The other thing that micro needles allow you to do. You can think of them as sponges that penetrate deep enough in the skin, but not deep enough to break blood. That means it’s an ideal collection item for matrices in the body that haven’t been studied before, such as interest tissue fluid. Interstitial fluid is fluid in between the cells; think of it that way. And there is a fair amount of research evidence that shows that it’s a better marker for many areas, many diagnostic applications, it’s a better matrix, because it doesn’t have all the other stuff that you find in blood or urine, or other matrices. But no one has had an effective way to collect it. And we think of microneedle using hydrogel materials are actually going to be the first way to collect in relatively large volume interstitial fluid, which opens up a whole new area of diagnostic capabilities, probably centering on proteomics that hasn’t been exploited before.
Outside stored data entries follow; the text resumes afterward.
-- ==== Sys2Proof/Laws/FrameAcquisition.lean ====
section
/-! SUPPORT. Frames of the operations of Acquisition: what each may change. -/

set_option linter.all false

namespace Sys2Proof.Machine

variable {F : List Part} {s₀ : State}

@[simp] theorem holdoffEndEffect_kept (u : Nat) (s : State) (hW : [.acq] ⊆ F) : Kept F s₀ (holdoffEndEffect u s) ↔ Kept F s₀ s := by
  simp at hW; (unfold holdoffEndEffect; try simp [hW]) <;> repeat' ((first | split | apply forAll_step | apply forAll_keep | apply foldl_step | apply foldl_keep | intro _) <;> try simp [hW])

theorem execHoldoffEnd_keeps {t : State} (unit : Nat) (s : State) (e : execHoldoffEnd unit s = .next t) : ∃ u, t = settle u ∧ Kept [.acq] s u := by
  unfold execHoldoffEnd live at e; refine ctl_keeps ?_ e; (try simp) <;> repeat' ((first | split | apply forAll_keep | apply foldl_keep | intro _) <;> try simp)

@[simp] theorem trigPulse_kept (s : State) (hW : [.outs, .acq] ⊆ F) : Kept F s₀ (trigPulse s) ↔ Kept F s₀ s := by
  simp at hW; (unfold trigPulse; try simp [hW]) <;> repeat' ((first | split | apply forAll_step | apply forAll_keep | apply foldl_step | apply foldl_keep | intro _) <;> try simp [hW])

@[simp] theorem captureTriggerEffect_kept (u : Nat) (s : State) (hW : [.outs, .flt, .acq, .rcd] ⊆ F) : Kept F s₀ (captureTriggerEffect u s) ↔ Kept F s₀ s := by
  simp at hW; (unfold captureTriggerEffect; try simp [hW]) <;> repeat' ((first | split | apply forAll_step | apply forAll_keep | apply foldl_step | apply foldl_keep | intro _) <;> try simp [hW])

theorem execCaptureTrigger_keeps {t : State} (unit : Nat) (s : State) (e : execCaptureTrigger unit s = .next t) : ∃ u, t = settle u ∧ Kept [.outs, .flt, .acq, .rcd] s u := by
  unfold execCaptureTrigger live at e; refine ctl_keeps ?_ e; (try simp) <;> repeat' ((first | split | apply forAll_keep | apply foldl_keep | intro _) <;> try simp)

@[simp] theorem externalEdgeEffect_kept (rising : Bool) (time : Nat) (s : State) (hW : [.acq] ⊆ F) : Kept F s₀ (externalEdgeEffect rising time s) ↔ Kept F s₀ s := by
  simp at hW; (unfold externalEdgeEffect; try simp [hW]) <;> repeat' ((first | split | apply forAll_step | apply forAll_keep | apply foldl_step | apply foldl_keep | intro _) <;> try simp [hW])

theorem execExternalTriggerEdge_keeps {t : State} (rising : Bool) (time : Nat) (s : State) (e : execExternalTriggerEdge rising time s = .next t) : ∃ u, t = settle u ∧ Kept [.acq] s u := by
  unfold execExternalTriggerEdge live at e; refine ctl_keeps ?_ e; (try simp) <;> repeat' ((first | split | apply forAll_keep | apply foldl_keep | intro _) <;> try simp)

@[simp] theorem captureDoneEffect_kept (u : Nat) (s : State) (hW : [.freeIx, .flt, .acq, .rcd] ⊆ F) : Kept F s₀ (captureDoneEffect u s) ↔ Kept F s₀ s := by
  simp at hW; (unfold captureDoneEffect; try simp [hW]) <;> repeat' ((first | split | apply forAll_step | apply forAll_keep | apply foldl_step | apply foldl_keep | intro _) <;> try simp [hW])

theorem execCaptureDone_keeps {t : State} (unit : Nat) (s : State) (e : execCaptureDone unit s = .next t) : ∃ u, t = settle u ∧ Kept [.freeIx, .flt, .acq, .rcd] s u := by
  unfold execCaptureDone live at e; refine ctl_keeps ?_ e; (try simp) <;> repeat' ((first | split | apply forAll_keep | apply foldl_keep | intro _) <;> try simp)

theorem execCalDone_keeps {t : State} (unit : Nat) (s : State) (e : execCalDone unit s = .next t) : ∃ u, t = settle u ∧ Kept [.flt, .acq, .rcd] s u := by
  unfold execCalDone live at e; refine ctl_keeps ?_ e; (try simp) <;> repeat' ((first | split | apply forAll_keep | apply foldl_keep | intro _) <;> try simp)

@[simp] theorem acqConversionEffect_kept (codes : List Half) (s : State) (hW : [.flt, .acq, .rcd] ⊆ F) : Kept F s₀ (acqConversionEffect codes s) ↔ Kept F s₀ s := by
  simp at hW; (unfold acqConversionEffect; try simp [hW]) <;> repeat' ((first | split | apply forAll_step | apply forAll_keep | apply foldl_step | apply foldl_keep | intro _) <;> try simp [hW])

theorem execAcqConversion_keeps {t : State} (codes : List Half) (s : State) (e : execAcqConversion codes s = .next t) : ∃ u, t = settle u ∧ Kept [.flt, .acq, .rcd] s u := by
  unfold execAcqConversion live at e; refine ctl_keeps ?_ e; (try simp) <;> repeat' ((first | split | apply forAll_keep | apply foldl_keep | intro _) <;> try simp)

@[simp] theorem captureArmOp_kept (d : Desc) (s : State) (hW : [.flt, .acq, .rcd] ⊆ F) : Kept F s₀ (captureArmOp d s).1 ↔ Kept F s₀ s := by
  simp at hW; (unfold captureArmOp; try simp [hW]) <;> repeat' ((first | split | apply forAll_step | apply forAll_keep | apply foldl_step | apply foldl_keep | intro _) <;> try simp [hW])

theorem execCaptureArm_keeps {t : State} (d : Desc) (s : State) (e : execCaptureArm d s = .next t) : ∃ u, t = settle u ∧ Kept [.outs, .freeIx, .host, .flt, .pair, .acq, .rcd, .rings, .faults] s u := by
  unfold execCaptureArm live at e; refine ctl_keeps ?_ e; (try simp) <;> repeat' ((first | split | apply forAll_keep | apply foldl_keep | intro _) <;> try simp)

@[simp] theorem captureCalibrateOp_kept (d : Desc) (s : State) (hW : [.outs, .acq] ⊆ F) : Kept F s₀ (captureCalibrateOp d s).1 ↔ Kept F s₀ s := by
  simp at hW; (unfold captureCalibrateOp; try simp [hW]) <;> repeat' ((first | split | apply forAll_step | apply forAll_keep | apply foldl_step | apply foldl_keep | intro _) <;> try simp [hW])

theorem execCaptureCalibrate_keeps {t : State} (d : Desc) (s : State) (e : execCaptureCalibrate d s = .next t) : ∃ u, t = settle u ∧ Kept [.outs, .freeIx, .host, .flt, .pair, .acq, .rcd, .rings, .faults] s u := by
  unfold execCaptureCalibrate live at e; refine ctl_keeps ?_ e; (try simp) <;> repeat' ((first | split | apply forAll_keep | apply foldl_keep | intro _) <;> try simp)

@[simp] theorem captureDisarmOp_kept (d : Desc) (s : State) (hW : [.freeIx, .flt, .acq, .rcd] ⊆ F) : Kept F s₀ (captureDisarmOp d s).1 ↔ Kept F s₀ s := by
  simp at hW; (unfold captureDisarmOp; try simp [hW]) <;> repeat' ((first | split | apply forAll_step | apply forAll_keep | apply foldl_step | apply foldl_keep | intro _) <;> try simp [hW])

theorem execCaptureDisarm_keeps {t : State} (d : Desc) (s : State) (e : execCaptureDisarm d s = .next t) : ∃ u, t = settle u ∧ Kept [.outs, .freeIx, .host, .flt, .pair, .acq, .rcd, .rings, .faults] s u := by
  unfold execCaptureDisarm live at e; refine ctl_keeps ?_ e; (try simp) <;> repeat' ((first | split | apply forAll_keep | apply foldl_keep | intro _) <;> try simp)

@[simp] theorem afterRead_kept (u : Nat) (s : State) (hW : [.flt, .acq, .rcd] ⊆ F) : Kept F s₀ (afterRead u s) ↔ Kept F s₀ s := by
  simp at hW; (unfold afterRead; try simp [hW]) <;> repeat' ((first | split | apply forAll_step | apply forAll_keep | apply foldl_step | apply foldl_keep | intro _) <;> try simp [hW])

@[simp] theorem captureReadOp_kept (d : Desc) (s : State) (hW : [.outs, .host, .flt, .acq, .rcd] ⊆ F) : Kept F s₀ (captureReadOp d s).1 ↔ Kept F s₀ s := by
  simp at hW; (unfold captureReadOp; try simp [hW]) <;> repeat' ((first | split | apply forAll_step | apply forAll_keep | apply foldl_step | apply foldl_keep | intro _) <;> try simp [hW])

theorem execCaptureRead_keeps {t : State} (d : Desc) (s : State) (e : execCaptureRead d s = .next t) : ∃ u, t = settle u ∧ Kept [.outs, .freeIx, .host, .flt, .pair, .acq, .rcd, .rings, .faults] s u := by
  unfold execCaptureRead live at e; refine ctl_keeps ?_ e; (try simp) <;> repeat' ((first | split | apply forAll_keep | apply foldl_keep | intro _) <;> try simp)

end Sys2Proof.Machine
end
And I think these are also very short-term projects for us.

Maurizio Vecchione

<I ask about ways to partner. We discuss engagements with institutions, corporations, and incubation of startups.>

Stephen Ibaraki

<I ask for closing comments>

Maurizio Vecchione

I think one thought I would want to leave your audience is that, we keep talking about digital revolution and the role of digital in changing everything. And that is very true. And it’s also very true that we’ve begun, we’ve only started scratching, but there is a system biology revolution that is powering the digital revolution. And system biology is going to transform human life and human condition fairly significantly. And when you combine the digital revolution, including machine learning, and all that, with our system biology revolution, honestly, I believe the trillion-dollar companies of tomorrow are going to come out of that. And, I think Terasaki brings the system biology component to that digital revolution. And, there’s lots of opportunities, I think, to accelerate working together. So, my key message is, don’t think that everything good has been invented. And we are just scratching the surface of where we’re heading with a certain system biology revolution. But to do it, it takes a highly interdisciplinary approach. And it takes a real close connection with those that are doing pure science, to those that are doing applied science and ultimately, private sector work. And I think, institutes like Terasaki are pioneering the model for that.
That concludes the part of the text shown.